This wiring is homemade and it is impossible to say what else have been done to the electrical system. You need a wiring diagram to find out how things are supposed to be and rewire according to that, or get a new wiring harness.

The T-shaped plug contains connectors for "L" and "R".
Look at the attached picture.
Edit
*****
Picture removed because of fake alternator news, on my behalf.
*****
"L" should be connected to the warning light. It is not, and that is why your warning light is not glowing.

There is a reason to why the T-shaped plug is disconnected. Something was malfunctioning and the easy way was to bypass parts of the system. Maybe it is a hint that the engine stops when you disconnect the battery. That points to that there is a shut-off solenoid.
I would not recommend you to reconnect the plug.


----------



## maxreco (Sep 30, 2015)

Hacke said:


> This wiring is homemade and it is impossible to say what else have been done to the electrical system. You need a wiring diagram to find out how things are supposed to be and rewire according to that, or get a new wiring harness.
> 
> The T-shaped plug contains connectors for "L" and "R".
> Look at the attached picture.
> ...


Thank you Hacke! Your explanation is helpful.

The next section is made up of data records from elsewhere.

/-- Ownership taken with the role ACTIVE; alone, with TWIN_SOLO, or with a STANDBY partner. -/
def takeOwnership (s : State) (alone : Bool) : State :=
  let t := if alone then setFlags s [(bTwinSolo, true)] else s
  setRole (updTwin t (fun x => { x with own := true, peerOwn := false, partnerRole := if alone then .fenced else .standby })) .active

/-- The medium's pages that others wrote are known from now on; sequence numbers resume above the highest found. -/
def learnPages (s : State) (pages : List PageRec) : State :=
  let high (kind : Nat) : Nat := (pages.filter (fun p => p.kind == kind)).foldl (fun n p => p.slots.foldl (fun n x => Nat.max n x.csn) n) 0
  let seqs := s.media.bays.foldl (fun n b => Nat.max n b.lastBlockSeq) (s.map.sets.foldl (fun n k => Nat.max n k.seq) 0)
  let t := updMedia s (fun m =>
    { m with pages := m.pages.filter (fun p => pages.all (fun q => q.addr != p.addr)) ++ pages, blockSeqHigh := Nat.max m.blockSeqHigh seqs
             sjSeq := Nat.max m.sjSeq (high 6 + 1) })
  updJrnl t (fun j => { j with nextCkpt := Nat.max j.nextCkpt (high 5 + 1), nextHoldup := Nat.max j.nextHoldup (high 9 + 1) })

/-- CSN assignment resumes after the highest block mirrored (R104, R394). -/
def resumeCsn (s : State) : State :=
  let t := s.twin
  let high := t.slots.foldl (fun n a => Nat.max n a.csn) (Nat.max t.csnBlock t.hbCsn)
  { s with
    csnNext := (high / 2 ^ 20 + 1) * 2 ^ 20, csnBlock := high, csnIssued := t.slots.foldl (fun n a => Nat.max n a.csn) t.hbCsn }

/-- The journal goes on above the highest JSEQ mirrored or told. -/
def resumeJseq (s : State) : State :=
  updJrnl s (fun j => { j with nextSeq := Nat.max j.nextSeq (s.twin.hbJseq + 1) })

/-! ## CQ scan, fates and postings (R393, R394) -/

/-- One entry of a host CQ ring taken as posted: it is the next of its queue, of the expected phase, and its CSN is an outstanding slot's. -/
def takePosted (s : State) (e : PostedRef) : State :=
  let slot := s.twin.slots.any (fun a => a.csn == e.csn && a.port == e.port && a.queue == e.queue)
  if e.queue == 0 then (if slot then updTwin s (fun t => { t with slots := t.slots.filter (fun a => a.csn != e.csn) }) else s) else
  match queueOf s e.port e.queue with
  | some k =>
    if slot && k.cqTail == e.cqIndex && k.phase == e.phase then
      let k' := { afterPost k (nonSuccess e.status) s.now with stopped := k.stopped || nonSuccess e.status, resumeIndex := k.sqHead }
      updTwin (updQueue s e.port e.queue (fun _ => k')) (fun t => { t with slots := t.slots.filter (fun a => a.csn != e.csn) })
    else s
  | none => s

/-- The submission entry of a mirrored slot as far as its completion needs it: opcode, tag and namespace. -/
def slotEntry (a : AdmSlot) : List Word := pack [(a.opcode, 0), (a.tag, 16), (a.ns, 24)] :: List.replicate 15 0

/-- A kept queue's command of the partner completed with REPLAYED set (R394). -/
def replayOne (s : State) (r : Port × CmdRec) : State :=
  match queueOf s r.1 r.2.queue with
  | none => s
  | some k =>
    let cid := freeCid s
    let a : AdmSlot :=
      { csn := r.2.csn, firstLba := 0, blockCount := 0, port := r.1, queue := r.2.queue, tag := r.2.tag, sqIndex := r.2.sqIndex, opcode := r.2.opcode, ns := 0
        performed := r.2.performed, blockStart := false, result0 := r.2.result0, result1 := r.2.result1, status := r.2.status }
    let c : Ctx := { fetchedCtx cid r.1 r.2.queue r.2.sqIndex (slotEntry a) s.now s.now with csn := r.2.csn, stage := .admitted, replayed := true }
    let t := { s with ctxs := s.ctxs ++ [c] }
    let t := if !r.2.performed then decide_ t cid { status := 0x6001, origin := 5 }
      else if r.2.status.toNat < 0x1000 then perform t cid r.2.result0 r.2.result1 r.2.status
      else updCtx (decide_ t cid { status := r.2.status, origin := 5 }) cid (fun c => { c with result0 := r.2.result0, result1 := r.2.result1 })
    match ctxOf t cid, queueOf t r.1 r.2.queue with
    | some c', some k' => post t c' (if r.2.performed then k else k')
    | _, _ => t
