-- ==== Sys2Proof/Certificates/Slice0/Obligations.lean ====
section
/-! DEFINITION. The statements for the provers, chapter by chapter of the manual. Each docstring names the rules that its statement takes clauses from. -/

section
open Sys2Proof Sys2Proof.Machine

/-- One step takes the command at the front of the queue and runs exec on it with the queue's rest; on an empty queue the part idles, which is the model's
own choice (assumption 1). -/
def Obligations.StepRunsTheFrontCommand : Prop :=
  ∀ s : State,
    (∀ (c : Instr) (rest : List Instr), s.pending = c :: rest → step s = exec c { s with pending := rest }) ∧
    (s.pending = [] → step s = .next s)

/-- Every command of the table completes in every state, leaves the queue alone, and changes no part of the state but those that `touches` names for it:
registers that only a register write, a reset or a strap changes (the …Ctl parts), the bytes of keeper flash, and every other part are unchanged by a
command that is not named for them. -/
def Obligations.EveryCommandKeepsItsFrame : Prop :=
  ∀ (i : Instr) (s : State), ∃ t, exec i s = .next t ∧ t.pending = s.pending ∧ ∀ p : Part, p ∉ touches i → same p t s

/-- R25, R26, R178: at the end of a cycle, changes of flags, made at once or by one part of the cycle and then another, raise one event for each flag that
differs from the start of the cycle, with the word before in PARAM0, the word after in PARAM1 and the reported word in CONDITION; REBUILDING is never left
without DEGRADED and TWIN_SOLO never on a chip strapped for single-controller operation; with FAILED set no flag changes. No command leaves anything to be
sent after it: a command is a cycle of its own (the model's own choice, assumption 44). -/
def Obligations.FlagsCombineAndRaiseEvents : Prop :=
  (∀ (s : State) (fs gs : List (Nat × Bool)), quiet s →
    let t := endCycle (setFlags (setFlags s fs) gs)
    t.cond = (setFlags (setFlags s fs) gs).cond ∧
    t.evSeq = s.evSeq + (changedFlags s.cond t.cond).length ∧
    (∀ n ∈ changedFlags s.cond t.cond, ∃ e ∈ t.evHist, e.kind = 0 ∧ e.code = n ∧ e.param0 = s.cond.toNat ∧ e.param1 = t.cond.toNat ∧
      e.cond = reportedCond t)) ∧
  (∀ (s : State) (fs : List (Nat × Bool)),
    (flag s.cond bFailed = true → (setFlags s fs).cond = s.cond) ∧
    (flag s.cond bFailed = false →
      (flag (setFlags s fs).cond bRebuilding = true → flag (setFlags s fs).cond bDegraded = true) ∧
      (s.twin.en = false → flag (setFlags s fs).cond bTwinSolo = false))) ∧
  (∀ (i : Instr) (s t : State), quiet s → exec i s = .next t → quiet t)

/-- The listed form of keeper flash is canonical after every step that starts from a canonical one: addresses strictly rise and no entry holds the 0xFF that
an unlisted byte reads as (assumption 3), whatever command runs. -/
def Obligations.KeeperFlashStaysCanonical : Prop :=
  ∀ s t : State, memWf s.kf.mem = true → step s = .next t → memWf t.kf.mem = true

/-- Reset: the values that Tables 1-8, 3-3, 3-5, 4-4, 7-16, 20-8, 21-2, 21-5, 21-7 and 22-6 and R104 give, an empty queue, and keeper flash in canonical form. -/
def Obligations.ResetLeavesTheSpecsValues : Prop :=
  let s := State.reset
  s.pending = [] ∧ quiet s ∧ memWf s.kf.mem = true ∧ s.cond = 0x0001 ∧ s.csnNext = 1 ∧ s.csnIssued = 0 ∧
  (s.cad.internal = false ∧ s.cad.outFlywheel = false ∧ s.cad.outEnable = true ∧ s.cad.locked = false ∧ s.cad.period = 0x0F4240 ∧ s.cad.aet = 0 ∧
    s.cad.aetValid = false) ∧
  (∀ p, (portOf s p).enable = false ∧ (portOf s p).ready = false ∧ (portOf s p).draining = false ∧ (portOf s p).configError = false ∧
    (portOf s p).queues = [] ∧ (portOf s p).eventMask = 0 ∧
    ((portOf s p).arbHigh, (portOf s p).arbMedium, (portOf s p).arbLow, (portOf s p).arbBurst) = (8, 4, 1, 4)) ∧
  ((s.feat.t1, s.feat.t2, s.feat.t3, s.feat.t4) = (10, 50, 0, 0) ∧ s.feat.throttlePoint = 100 ∧ s.feat.throttleHyst = 5 ∧ s.feat.rebuildShare = 50 ∧
    s.feat.horizonMin = 365) ∧
  (s.power.limit = 4 ∧ s.power.ps4Now = false ∧ s.power.testHold = false ∧ s.power.maintWake = 24 ∧ s.power.cap = 0 ∧ s.power.avsSettle = 50 ∧
    s.power.valid = 0xFFFF ∧ s.power.band = 1) ∧
  (s.ctr.run = true ∧ s.ctr.snapOnWindow = false ∧ s.ctr.tdPort = 0 ∧ (∀ n, n < 40 → s.ctr.sel.getD n (0, 0) = (0, 0x1F)) ∧ s.ctr.pscPeriod = 1024 ∧
    s.ctr.arm = false ∧ s.ctr.head = 0 ∧ s.ctr.tail = 0 ∧ (∀ n, s.ctr.live.getD n 0 = 0)) ∧
  (s.side.wakeOnMatch = true ∧ s.side.pec = false ∧ s.side.dyn = none ∧ s.side.misaligned = 0 ∧ s.side.pecFail = 0 ∧ s.side.shortWrite = 0)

What is the "R" spade for? (what relay?), and what does "W" (AC for the tachometer) do? As I have a mechanical tach I don't understand what this is for. Thanks again for helping to fill my empty cup of knowledge!


----------



## Hacke (Feb 22, 2011)

I do not know about the "R" terminal's function in this case. I only know that the "R" stands for "Relay", and that the terminal has an oscillating voltage output. Therefore it can be used for a tachometer, but there are other gizmos that can be driven from it. Or it is not used at all.
Edit
*****
R can also be the same as IG, at least on japanese alternators. This is a Mitsubishi type, the same "R" function can be found on a Hitachi type, for instance. This is a japanese tractor, after all.
*****

"W" is connected to one phase in the alternator, before rectifying. The terminal has therefore an alternating voltage that can be used for counting the revolutions in a tachometer. Not needed if you have a cable driven tachometer.
Edit
*****
I think I am wrong here also. Probably an "F" terminal, used for testing purposes.
*****

The manufacturers often put all the terminals on one model of alternator needed to suit the systems in different type of vehicles. That way they will have less models to deal with. But, it can be confusing when you have terminals that are of no use. A wiring diagram will explain the situation, though.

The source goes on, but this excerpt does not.